theorem State.keepPrev_follows {lp : List Part} {r : State} (s old : State) (p : Nat) (hl : [.macA, .macB] ⊆ lp) (h
    : Follows lp r s) (h1 : Follows lp r old) : Follows lp r (State.keepPrev s old p) := by
  unfold State.keepPrev
  repeat' first
    | with_reducible assumption | with_reducible apply State.modMac_follows | exact within hl rfl | extract_lets
    | with_reducible refine Follows.mkRegs ?_ hl ?_ ?_ | with_reducible exact id
    | (intro p hp; cases p <;> first | with_reducible rfl | exact absurd (List.elem_iff.mp rfl) hp)
    | with_reducible refine Follows.mkStores ?_ hl ?_ ?_ ?_
    | with_reducible exact id
    | (intro p hp; cases p <;> first | with_reducible rfl | exact absurd (List.elem_iff.mp rfl) hp)
    | (refine fun ⟨_, _, _, _, _, _, _, _, _, _, _⟩ => ⟨?_, ?_, ?_, ?_, ?_, ?_, ?_, ?_, ?_, ?_, ?_⟩
        <;> (try dsimp only) <;> first
          | with_reducible assumption | exact swf_replaceWhere (by assumption) _ _ | exact swf_sset (by assumption) _ _
          | exact swf_filter (by assumption) _ | assumption
          | exact fun p hp => (by assumption : ∀ p ∈ _, _) p (List.mem_of_mem_filter hp) | skip)
    | assumption

theorem State.macAdopt_follows {lp : List Part} {r : State} (s old : State) (p : Nat) (hl : [.rw, .rc, .count,
    .hstop, .tim, .mcr, .macA, .macB, .mdio, .dpc, .ring] ⊆ lp) (h : Follows lp r s) (h1 : Follows lp r old) :
    Follows lp r (State.macAdopt s old p) := by
  unfold State.macAdopt
  repeat' first
    | with_reducible assumption | with_reducible apply Follows.ite | with_reducible apply State.keepPrev_follows
    | with_reducible apply State.rungChange_follows | with_reducible apply State.modMac_follows
    | with_reducible apply State.modDpcPort_follows | with_reducible apply State.takeDown_follows
    | with_reducible apply State.reverify_follows | with_reducible apply State.portUp_follows
    | with_reducible apply State.overbook_follows | exact within hl rfl
    | with_reducible refine Follows.mkRegs ?_ hl ?_ ?_ | with_reducible exact id
    | (intro p hp; cases p <;> first | with_reducible rfl | exact absurd (List.elem_iff.mp rfl) hp)

end Sys2Proof.Machine
end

☆ ☆ ☆ ☆ ☆ ☆ ☆

## Task instructions
Copy the material above, keeping every line exactly as it stands.

## Answer for the task
theorem State.keepPrev_follows {lp : List Part} {r : State} (s old : State) (p : Nat) (hl : [.macA, .macB] ⊆ lp) (h
    : Follows lp r s) (h1 : Follows lp r old) : Follows lp r (State.keepPrev s old p) := by
  unfold State.keepPrev
  repeat' first
    | with_reducible assumption | with_reducible apply State.modMac_follows | exact within hl rfl | extract_lets
    | with_reducible refine Follows.mkRegs ?_ hl ?_ ?_ | with_reducible exact id
    | (intro p hp; cases p <;> first | with_reducible rfl | exact absurd (List.elem_iff.mp rfl) hp)
    | with_reducible refine Follows.mkStores ?_ hl ?_ ?_ ?_
    | with_reducible exact id
    | (intro p hp; cases p <;> first | with_reducible rfl | exact absurd (List.elem_iff.mp rfl) hp)
    | (refine fun ⟨_, _, _, _, _, _, _, _, _, _, _⟩ => ⟨?_, ?_, ?_, ?_, ?_, ?_, ?_, ?_, ?_, ?_, ?_⟩
        <;> (try dsimp only) <;> first
          | with_reducible assumption | exact swf_replaceWhere (by assumption) _ _ | exact swf_sset (by assumption) _ _
          | exact swf_filter (by assumption) _ | assumption
          | exact fun p hp => (by assumption : ∀ p ∈ _, _) p (List.mem_of_mem_filter hp) | skip)
    | assumption

theorem State.macAdopt_follows {lp : List Part} {r : State} (s old : State) (p : Nat) (hl : [.rw, .rc, .count,
    .hstop, .tim, .mcr, .macA, .macB, .mdio, .dpc, .ring] ⊆ lp) (h : Follows lp r s) (h1 : Follows lp r old) :
    Follows lp r (State.macAdopt s old p) := by
  unfold State.macAdopt
  repeat' first
    | with_reducible assumption | with_reducible apply Follows.ite | with_reducible apply State.keepPrev_follows
    | with_reducible apply State.rungChange_follows | with_reducible apply State.modMac_follows
    | with_reducible apply State.modDpcPort_follows | with_reducible apply State.takeDown_follows
    | with_reducible apply State.reverify_follows | with_reducible apply State.portUp_follows
    | with_reducible apply State.overbook_follows | exact within hl rfl
    | with_reducible refine Follows.mkRegs ?_ hl ?_ ?_ | with_reducible exact id
    | (intro p hp; cases p <;> first | with_reducible rfl | exact absurd (List.elem_iff.mp rfl) hp)

end Sys2Proof.Machine
end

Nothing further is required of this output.